Question : C'est un projet de loi qui pourrait être soumis à l'Assemblée nationale ?
Jean-Pierre Raffarin (Réponse) : Le plus rapidement possible ou à la fin de l'été ou à la rentrée parlementaire.
Question : J'ai encore une question à vous poser. L'automne, c'est là le rendez-vous le plus difficile qui vous attend non pas avec l'opposition, non pas avec le pays mais avec vos propres amis, avec le congrès de l'UMP et la décision difficile, vous avez varié là-dessus, du choix d'un président de l'UMP.

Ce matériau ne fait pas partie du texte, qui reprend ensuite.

-- ==== Sys2Proof/Proofs/Canonical.lean ====
section
namespace Sys2Proof.Machine

/-! ## The canonical form of every table (O56) -/

/-- `t` lists in every table and addressed store what `s` lists there. -/
structure SameMemories (s t : State) : Prop where
  lanes : t.tracker.lanes = s.tracker.lanes
  tracks : t.tracks = s.tracks
  rings : t.rings = s.rings
  rows : ∀ bank, (t.banks.get bank).rows = (s.banks.get bank).rows
  cutoffs : t.scan.cutoffs = s.scan.cutoffs
  words : t.store.words = s.store.words

theorem SameMemories.refl (s : State) : SameMemories s s := ⟨rfl, rfl, rfl, fun _ => rfl, rfl, rfl⟩

theorem SameMemories.trans {s t u : State} (h : SameMemories s t) (k : SameMemories t u) : SameMemories s u :=
  ⟨k.lanes.trans h.lanes, k.tracks.trans h.tracks, k.rings.trans h.rings, fun i => (k.rows i).trans (h.rows i),
    k.cutoffs.trans h.cutoffs, k.words.trans h.words⟩

theorem SameMemories.canonical {s t : State} (h : SameMemories s t) (hs : MemoriesCanonical s) : MemoriesCanonical t :=
  ⟨h.lanes ▸ hs.lanes, h.tracks ▸ hs.tracks, h.tracks ▸ hs.cells, h.rings ▸ hs.rings, h.rings ▸ hs.samples,
    fun i => h.rows i ▸ hs.rows i, h.cutoffs ▸ hs.cutoffs, h.words ▸ hs.store⟩

/-! ### Operations that leave every table as it stands -/

theorem same_answer (k : ReplyCode) (x : Bytes) (s : State) : SameMemories s (answer k x s) := by constructor <;> simp

theorem same_settleLine (s : State) : SameMemories s (settleLine s) := by constructor <;> simp

theorem same_setFlag (f : Flag) (s : State) : SameMemories s (setFlag f s) := by constructor <;> simp

theorem same_setFlagIf (c : Bool) (f : Flag) (s : State) : SameMemories s (setFlagIf c f s) := by constructor <;> simp

theorem same_serveCandidate (n : Nat) (s : State) : SameMemories s (serveCandidate n s) := by
  induction n generalizing s with
  | zero => exact .refl s
  | succ n ih =>
    have refused : SameMemories s (refuseCapture s) := by constructor <;> simp
    unfold serveCandidate
    split
    · exact .refl s
    · split
      · split
        · exact refused.trans (ih _)
        · constructor <;> simp [beginCapture]
      · constructor <;> simp

theorem same_waitTest (s : State) : SameMemories s (waitTest s) := same_serveCandidate _ s

theorem same_waitTestFor (lane : Nat) (s : State) : SameMemories s (waitTestFor lane s) := by
  unfold waitTestFor
  split
  · exact same_waitTest s
  · exact .refl s

theorem same_abortCaptures (s : State) : SameMemories s (abortCaptures s) := by
  constructor <;> simp [abortCaptures]

theorem same_appendRecord (r : EventRecord) (s : State) : SameMemories s (appendRecord r s) := by
  have appended : SameMemories s (s.setQueue (s.queue ++ [r])) := by constructor <;> simp
  unfold appendRecord
  dsimp only
  split
  · constructor <;> simp
  · split
    · exact appended.trans (same_waitTest _)
    · exact appended

theorem same_appendClosed (c : Closing) (run : Running) (plan : List PlanEntry) (s : State) :
    SameMemories s (appendClosed c run plan s) :=
  SameMemories.trans (t := s.setDet _) (by constructor <;> simp) (same_appendRecord _ _)

theorem same_freezeClose (a : Activity) (s : State) : SameMemories s (freezeClose a s) := by
  unfold freezeClose
  split
  · exact .refl s
  · split
    · exact .refl s
    · split
      · exact same_appendClosed _ _ _ s
      · constructor <;> simp
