-- ==== Sys2Proof/Proofs/BlockMoves.lean ====
section
namespace Sys2Proof.Machine

/-! ## What an accepted block does to the record, the ring and the track (R15 to R20, R24, R25, R38 to R43) -/

/-! ### Classification and run counts -/

theorem acquires_eq (r : LaneRecord) (tag maxGap : Nat) :
    r.acquires tag maxGap = decide (r.expectedTag = none ∨ maxGap < r.gap tag) := by
  rw [Bool.eq_iff_iff]
  simp [LaneRecord.acquires]

theorem blockBad_eq (p : LaneParams) (b : Block) (saturations gap : Nat) : blockBad p b saturations gap =
    decide ((b.quality ≠ 0 ∧ ¬(b.quality = 1 ∧ b.holdoverAge ≤ p.holdoverLimit)) ∨ p.clipLimit < b.clips + saturations
      ∨ 0 < gap) := by
  rw [Bool.eq_iff_iff]
  simp [blockBad, qualityLocked, qualityHoldover, or_assoc]

/-- The state in which a block is filtered (R15). -/
theorem filteredRecord_state (p : LaneParams) (e : LaneEntry) (r : LaneRecord) (tag : Nat) :
    (filteredRecord p e r tag).state = if r.acquires tag p.maxGap then .acquiring else r.state := by
  rw [filteredRecord_eq]
  split <;> simp

theorem filteredRecord_changed (p : LaneParams) (e : LaneEntry) (r : LaneRecord) (tag : Nat) :
    (filteredRecord p e r tag).changed = true ↔ r.changed = true ∨ (filteredRecord p e r tag).state ≠ r.state := by
  rw [filteredRecord_state, filteredRecord_eq]
  split
  · simpa using withState_changed r .acquiring
  · simp

/-- The run counts of steps 2 and 6 of R14, `bad` the class of the block and `st` the state in which it is filtered (R17). -/
theorem countedRecord_runs (p : LaneParams) (cutoff : Option Nat) (e : LaneEntry) (r : LaneRecord) (b : Block)
    {bad restart : Bool} {st : LaneState} (hbad : blockBad p b (blockCf p e r b).saturations (r.gap b.tag) = bad)
    (hrestart : r.acquires b.tag p.maxGap = restart) (hst : (filteredRecord p e r b.tag).state = st) :
    (countedRecord p cutoff e r b).goodRun = (if bad then 0 else min 63 ((if restart then 0 else r.goodRun) + 1))
    ∧ (countedRecord p cutoff e r b).warmup = min 65536 ((if restart then 0 else r.warmup) + 16)
    ∧ (countedRecord p cutoff e r b).badRun = (if st = .admitted then (if bad then min 15 (r.badRun + 1) else 0)
        else if restart then 0 else r.badRun) := by
  rw [filteredRecord_state, hrestart] at hst
  subst hst
  simp only [countedRecord, LaneRecord.countRuns, hbad, filteredRecord_eq, hrestart]
  cases restart <;> simp

/-- The counters that steps 4 and 5 of R14 move with the block's class and the CF unit's saturations (R23). -/
theorem countedRecord_classCounters (p : LaneParams) (cutoff : Option Nat) (e : LaneEntry) (r : LaneRecord) (b : Block)
    {bad : Bool} (hbad : blockBad p b (blockCf p e r b).saturations (r.gap b.tag) = bad) :
    (countedRecord p cutoff e r b).counters.badBlocks = (if bad then satAdd r.counters.badBlocks 1 else r.counters.badBlocks)
    ∧ (countedRecord p cutoff e r b).counters.clippedSamples
        = satAdd r.counters.clippedSamples (blockCf p e r b).saturations
    ∧ (countedRecord p cutoff e r b).counters.lateCells = satAdd r.counters.lateCells
        (lateCount cutoff (b.tag / p.tickLen) (blockCells p.tickLen (blockCf p e r b).values).length) := by
  simp [countedRecord, LaneRecord.countRuns, LaneCounters.countBlock, hbad, filteredRecord_eq, countGap_counters]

Jean-Pierre Raffarin (Réponse) : Je n'ai pas varié du tout. D'abord ; je vais vous dire très franchement : c'est tous les jours difficile. Donc on m'a dit : la rentrée sera difficile, Noël sera difficile, le printemps sera difficile on m'annonce toujours Dès que je passe une étape, on m'annonce toujours que la prochaine va être très difficile. Alors heureusement, j'ai mon bon sens paysan, je suis enraciné, j'ai de la sagesse et donc je me méfie de toutes ces annonces de catastrophes car, en général, les choses ne se passent pas telles qu'elles sont prévues. Donc je suis très prudent sur tous ces sujets. En ce qui me concerne, j'ai une action à mener. Cette action, je la mènerai à l'automne. Nous avons un dossier très important qui est le dossier de l'avenir de la France, qui est notre loi pour la recherche pour donner des forces à nos universités, à notre recherche. C'est cela qui me mobilise, c'est ça le premier de mes dossiers : redonner du goût de l'avenir à la France. Et c'est ce goût du futur qu'il faut stimuler en France. C'est cela, mon travail et c'est ce à quoi je travaille par exemple demain en recevant un certain nombre de membres du Collège de France.
Question : Le reste, ce sera la surprise ou l'imprévu ?
Jean-Pierre Raffarin (Réponse) : Le reste, c'est le débat politique. Nous le traiterons le moment venu mais il ne vous a pas échappé que la place du président de l'UMP n'était pas, à ce jour, vacante.
Pierre-Luc Séguillon : Monsieur le Premier ministre, merci beaucoup d'avoir accordé cet entretien à LCI.